*** Opening SUPPLIED RECORDS ***

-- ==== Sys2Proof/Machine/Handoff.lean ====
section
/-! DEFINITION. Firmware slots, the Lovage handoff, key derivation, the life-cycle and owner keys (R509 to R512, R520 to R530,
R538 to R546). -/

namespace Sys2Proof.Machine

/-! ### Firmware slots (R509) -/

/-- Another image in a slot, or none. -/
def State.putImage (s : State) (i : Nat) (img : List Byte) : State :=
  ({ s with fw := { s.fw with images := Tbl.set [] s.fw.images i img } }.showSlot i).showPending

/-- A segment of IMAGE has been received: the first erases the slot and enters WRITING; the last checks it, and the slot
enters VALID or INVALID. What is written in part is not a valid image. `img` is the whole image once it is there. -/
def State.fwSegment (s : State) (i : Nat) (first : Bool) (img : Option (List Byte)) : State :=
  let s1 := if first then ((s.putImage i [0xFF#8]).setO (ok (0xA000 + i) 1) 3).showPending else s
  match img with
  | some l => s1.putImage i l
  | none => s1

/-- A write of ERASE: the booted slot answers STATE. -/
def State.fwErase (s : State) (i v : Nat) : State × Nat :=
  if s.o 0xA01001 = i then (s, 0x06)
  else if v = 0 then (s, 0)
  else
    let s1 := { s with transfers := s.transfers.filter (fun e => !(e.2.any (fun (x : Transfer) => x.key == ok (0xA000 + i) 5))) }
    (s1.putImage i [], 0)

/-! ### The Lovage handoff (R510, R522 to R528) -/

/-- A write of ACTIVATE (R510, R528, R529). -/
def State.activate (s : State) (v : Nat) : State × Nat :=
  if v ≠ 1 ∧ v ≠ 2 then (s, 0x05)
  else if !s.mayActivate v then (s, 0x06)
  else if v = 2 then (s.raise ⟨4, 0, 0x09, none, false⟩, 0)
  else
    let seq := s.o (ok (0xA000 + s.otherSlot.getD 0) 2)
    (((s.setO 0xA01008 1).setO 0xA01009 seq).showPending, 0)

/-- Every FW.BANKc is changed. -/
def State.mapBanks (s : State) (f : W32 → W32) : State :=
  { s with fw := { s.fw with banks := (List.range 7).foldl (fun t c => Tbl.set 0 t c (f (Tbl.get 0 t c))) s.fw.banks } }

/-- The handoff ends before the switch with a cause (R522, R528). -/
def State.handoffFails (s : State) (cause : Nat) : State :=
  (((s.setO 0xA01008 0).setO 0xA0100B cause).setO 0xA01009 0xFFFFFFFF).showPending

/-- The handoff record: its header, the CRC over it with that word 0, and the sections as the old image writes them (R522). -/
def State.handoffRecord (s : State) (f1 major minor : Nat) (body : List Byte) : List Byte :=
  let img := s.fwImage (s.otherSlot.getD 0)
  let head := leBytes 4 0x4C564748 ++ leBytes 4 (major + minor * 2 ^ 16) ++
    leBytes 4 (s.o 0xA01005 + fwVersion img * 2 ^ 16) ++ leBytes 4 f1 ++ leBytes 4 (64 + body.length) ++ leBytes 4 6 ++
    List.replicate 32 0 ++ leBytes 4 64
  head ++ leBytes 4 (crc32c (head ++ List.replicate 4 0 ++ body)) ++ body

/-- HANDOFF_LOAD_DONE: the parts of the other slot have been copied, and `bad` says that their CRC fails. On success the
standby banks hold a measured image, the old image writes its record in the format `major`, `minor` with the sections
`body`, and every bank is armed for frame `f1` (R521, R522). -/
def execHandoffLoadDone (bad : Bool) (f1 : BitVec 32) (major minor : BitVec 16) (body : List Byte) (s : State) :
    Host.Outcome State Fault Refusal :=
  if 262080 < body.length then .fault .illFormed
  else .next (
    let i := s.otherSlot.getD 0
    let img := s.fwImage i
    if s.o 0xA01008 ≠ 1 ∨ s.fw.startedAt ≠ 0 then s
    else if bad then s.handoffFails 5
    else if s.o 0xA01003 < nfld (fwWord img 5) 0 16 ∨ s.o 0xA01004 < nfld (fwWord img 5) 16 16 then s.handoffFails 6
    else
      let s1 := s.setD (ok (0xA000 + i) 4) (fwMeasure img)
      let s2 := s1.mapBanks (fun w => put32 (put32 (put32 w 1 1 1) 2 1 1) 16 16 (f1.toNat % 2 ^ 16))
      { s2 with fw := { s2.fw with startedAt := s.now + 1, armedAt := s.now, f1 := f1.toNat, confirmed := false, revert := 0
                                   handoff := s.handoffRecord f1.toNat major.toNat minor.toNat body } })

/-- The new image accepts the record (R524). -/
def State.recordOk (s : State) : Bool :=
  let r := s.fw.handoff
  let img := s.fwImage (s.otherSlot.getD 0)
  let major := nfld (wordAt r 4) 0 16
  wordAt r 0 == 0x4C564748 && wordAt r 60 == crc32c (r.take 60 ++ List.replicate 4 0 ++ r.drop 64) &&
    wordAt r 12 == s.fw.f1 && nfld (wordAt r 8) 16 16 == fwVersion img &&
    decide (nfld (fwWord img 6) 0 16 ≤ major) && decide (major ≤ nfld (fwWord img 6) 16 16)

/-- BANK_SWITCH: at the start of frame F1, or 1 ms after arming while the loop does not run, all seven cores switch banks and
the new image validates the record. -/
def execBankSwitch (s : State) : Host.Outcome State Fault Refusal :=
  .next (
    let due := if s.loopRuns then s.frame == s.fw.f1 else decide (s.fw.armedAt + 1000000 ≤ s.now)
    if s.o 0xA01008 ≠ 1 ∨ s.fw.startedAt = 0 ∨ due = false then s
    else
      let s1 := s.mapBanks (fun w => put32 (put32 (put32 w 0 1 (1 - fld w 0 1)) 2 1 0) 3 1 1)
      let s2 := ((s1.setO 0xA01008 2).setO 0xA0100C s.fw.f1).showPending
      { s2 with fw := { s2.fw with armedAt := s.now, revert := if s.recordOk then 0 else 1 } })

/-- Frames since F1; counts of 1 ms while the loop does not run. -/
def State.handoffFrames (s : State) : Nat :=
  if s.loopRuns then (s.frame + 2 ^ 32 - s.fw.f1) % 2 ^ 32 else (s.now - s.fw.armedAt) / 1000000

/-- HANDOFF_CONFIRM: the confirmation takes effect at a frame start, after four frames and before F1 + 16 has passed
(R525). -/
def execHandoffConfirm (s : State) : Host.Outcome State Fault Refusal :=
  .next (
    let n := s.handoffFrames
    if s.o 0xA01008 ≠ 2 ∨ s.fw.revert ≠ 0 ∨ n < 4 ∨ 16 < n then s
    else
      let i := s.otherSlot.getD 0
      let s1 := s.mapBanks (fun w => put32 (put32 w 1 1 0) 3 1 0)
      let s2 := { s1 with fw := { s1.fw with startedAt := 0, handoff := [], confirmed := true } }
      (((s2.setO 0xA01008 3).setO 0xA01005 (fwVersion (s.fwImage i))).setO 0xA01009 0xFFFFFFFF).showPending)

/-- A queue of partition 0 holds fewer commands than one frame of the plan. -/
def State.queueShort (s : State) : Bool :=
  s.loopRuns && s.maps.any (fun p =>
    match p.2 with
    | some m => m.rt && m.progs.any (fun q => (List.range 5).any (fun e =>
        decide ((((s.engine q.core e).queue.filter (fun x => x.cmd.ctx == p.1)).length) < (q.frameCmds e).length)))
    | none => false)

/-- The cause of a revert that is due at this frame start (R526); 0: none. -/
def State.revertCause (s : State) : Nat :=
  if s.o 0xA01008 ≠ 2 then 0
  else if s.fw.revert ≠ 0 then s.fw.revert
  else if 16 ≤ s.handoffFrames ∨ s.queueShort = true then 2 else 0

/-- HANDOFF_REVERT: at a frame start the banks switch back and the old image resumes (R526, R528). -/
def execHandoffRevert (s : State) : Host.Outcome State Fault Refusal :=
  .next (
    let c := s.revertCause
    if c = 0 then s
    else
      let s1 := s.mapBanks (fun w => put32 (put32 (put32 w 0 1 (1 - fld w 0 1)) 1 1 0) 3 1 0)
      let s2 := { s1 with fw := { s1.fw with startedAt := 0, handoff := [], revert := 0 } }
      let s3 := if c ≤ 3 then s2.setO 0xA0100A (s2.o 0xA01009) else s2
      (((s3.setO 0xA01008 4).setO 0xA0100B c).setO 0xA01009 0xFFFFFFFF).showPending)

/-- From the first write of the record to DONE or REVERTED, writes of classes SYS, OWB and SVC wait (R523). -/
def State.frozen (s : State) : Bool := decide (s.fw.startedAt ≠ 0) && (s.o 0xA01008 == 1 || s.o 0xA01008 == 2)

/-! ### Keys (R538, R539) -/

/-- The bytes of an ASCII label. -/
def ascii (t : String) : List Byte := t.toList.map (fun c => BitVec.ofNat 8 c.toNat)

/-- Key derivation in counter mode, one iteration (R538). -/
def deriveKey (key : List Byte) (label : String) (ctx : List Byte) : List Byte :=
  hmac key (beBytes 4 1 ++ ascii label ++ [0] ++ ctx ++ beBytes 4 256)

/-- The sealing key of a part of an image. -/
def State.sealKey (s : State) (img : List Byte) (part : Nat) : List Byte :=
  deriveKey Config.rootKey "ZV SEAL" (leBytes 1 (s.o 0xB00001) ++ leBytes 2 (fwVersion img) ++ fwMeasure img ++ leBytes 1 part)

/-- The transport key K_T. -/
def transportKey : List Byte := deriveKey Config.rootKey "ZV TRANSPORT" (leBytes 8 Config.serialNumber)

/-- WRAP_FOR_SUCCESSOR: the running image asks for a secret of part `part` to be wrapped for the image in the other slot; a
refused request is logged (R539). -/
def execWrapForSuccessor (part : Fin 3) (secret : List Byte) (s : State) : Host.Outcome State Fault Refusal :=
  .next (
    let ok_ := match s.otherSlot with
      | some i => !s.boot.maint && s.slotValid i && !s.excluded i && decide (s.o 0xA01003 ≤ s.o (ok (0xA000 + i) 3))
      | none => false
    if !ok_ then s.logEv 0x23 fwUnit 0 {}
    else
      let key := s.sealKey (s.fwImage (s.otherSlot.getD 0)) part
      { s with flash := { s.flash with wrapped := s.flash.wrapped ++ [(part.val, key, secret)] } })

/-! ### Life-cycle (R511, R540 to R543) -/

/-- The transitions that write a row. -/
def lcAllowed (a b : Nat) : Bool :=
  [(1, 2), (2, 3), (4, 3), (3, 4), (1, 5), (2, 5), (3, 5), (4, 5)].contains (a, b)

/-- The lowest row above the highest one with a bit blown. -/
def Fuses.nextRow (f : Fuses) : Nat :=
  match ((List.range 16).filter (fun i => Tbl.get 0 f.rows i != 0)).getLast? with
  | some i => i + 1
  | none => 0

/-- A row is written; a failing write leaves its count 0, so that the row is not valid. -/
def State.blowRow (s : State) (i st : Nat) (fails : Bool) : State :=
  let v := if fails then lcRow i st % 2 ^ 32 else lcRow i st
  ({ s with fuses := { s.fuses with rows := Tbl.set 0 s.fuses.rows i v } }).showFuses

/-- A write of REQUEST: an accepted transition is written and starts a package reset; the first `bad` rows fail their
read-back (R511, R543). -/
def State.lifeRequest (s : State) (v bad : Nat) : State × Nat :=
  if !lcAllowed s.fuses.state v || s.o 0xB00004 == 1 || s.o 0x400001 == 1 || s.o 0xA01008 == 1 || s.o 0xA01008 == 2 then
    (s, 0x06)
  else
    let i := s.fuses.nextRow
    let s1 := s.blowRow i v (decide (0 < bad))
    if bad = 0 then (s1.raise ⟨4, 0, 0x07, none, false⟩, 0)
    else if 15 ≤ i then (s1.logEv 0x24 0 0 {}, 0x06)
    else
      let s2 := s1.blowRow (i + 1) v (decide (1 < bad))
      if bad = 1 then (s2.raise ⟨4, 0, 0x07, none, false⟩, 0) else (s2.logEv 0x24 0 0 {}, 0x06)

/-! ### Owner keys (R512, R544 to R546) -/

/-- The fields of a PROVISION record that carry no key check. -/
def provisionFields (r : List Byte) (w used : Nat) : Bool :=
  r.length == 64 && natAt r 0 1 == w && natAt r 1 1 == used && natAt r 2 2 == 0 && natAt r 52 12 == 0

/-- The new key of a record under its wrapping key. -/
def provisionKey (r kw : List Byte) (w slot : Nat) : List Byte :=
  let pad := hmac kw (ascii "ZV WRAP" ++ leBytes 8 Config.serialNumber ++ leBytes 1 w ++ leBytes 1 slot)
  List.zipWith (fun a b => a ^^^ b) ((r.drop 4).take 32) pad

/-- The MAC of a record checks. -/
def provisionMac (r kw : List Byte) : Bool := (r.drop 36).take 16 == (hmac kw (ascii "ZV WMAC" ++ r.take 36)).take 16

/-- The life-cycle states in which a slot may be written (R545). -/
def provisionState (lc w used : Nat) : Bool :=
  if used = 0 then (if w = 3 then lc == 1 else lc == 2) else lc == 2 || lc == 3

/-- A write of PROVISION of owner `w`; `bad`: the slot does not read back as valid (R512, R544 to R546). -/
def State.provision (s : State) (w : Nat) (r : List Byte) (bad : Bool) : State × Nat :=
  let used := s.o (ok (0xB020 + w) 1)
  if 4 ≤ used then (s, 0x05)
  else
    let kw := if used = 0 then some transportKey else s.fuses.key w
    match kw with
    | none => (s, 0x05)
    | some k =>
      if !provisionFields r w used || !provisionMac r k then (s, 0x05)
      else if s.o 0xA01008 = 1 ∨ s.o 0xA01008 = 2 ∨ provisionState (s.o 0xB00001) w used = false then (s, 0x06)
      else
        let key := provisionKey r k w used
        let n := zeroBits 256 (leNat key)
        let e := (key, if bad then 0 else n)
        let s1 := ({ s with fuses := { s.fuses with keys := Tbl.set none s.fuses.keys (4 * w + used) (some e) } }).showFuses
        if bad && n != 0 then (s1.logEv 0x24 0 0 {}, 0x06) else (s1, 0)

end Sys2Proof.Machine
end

*** Closing SUPPLIED RECORDS ***

## REQUIREMENT:
With the line holding "(((s.setO 0xA01008 0).setO" as the first and the line holding "standby banks hold" as the last, set down that range of the entries above exactly, and nothing else.

## WRITTEN RESPONSE:
  (((s.setO 0xA01008 0).setO 0xA0100B cause).setO 0xA01009 0xFFFFFFFF).showPending

/-- The handoff record: its header, the CRC over it with that word 0, and the sections as the old image writes them (R522). -/
def State.handoffRecord (s : State) (f1 major minor : Nat) (body : List Byte) : List Byte :=
  let img := s.fwImage (s.otherSlot.getD 0)
  let head := leBytes 4 0x4C564748 ++ leBytes 4 (major + minor * 2 ^ 16) ++
    leBytes 4 (s.o 0xA01005 + fwVersion img * 2 ^ 16) ++ leBytes 4 f1 ++ leBytes 4 (64 + body.length) ++ leBytes 4 6 ++
    List.replicate 32 0 ++ leBytes 4 64
  head ++ leBytes 4 (crc32c (head ++ List.replicate 4 0 ++ body)) ++ body

/-- HANDOFF_LOAD_DONE: the parts of the other slot have been copied, and `bad` says that their CRC fails. On success the
standby banks hold a measured image, the old image writes its record in the format `major`, `minor` with the sections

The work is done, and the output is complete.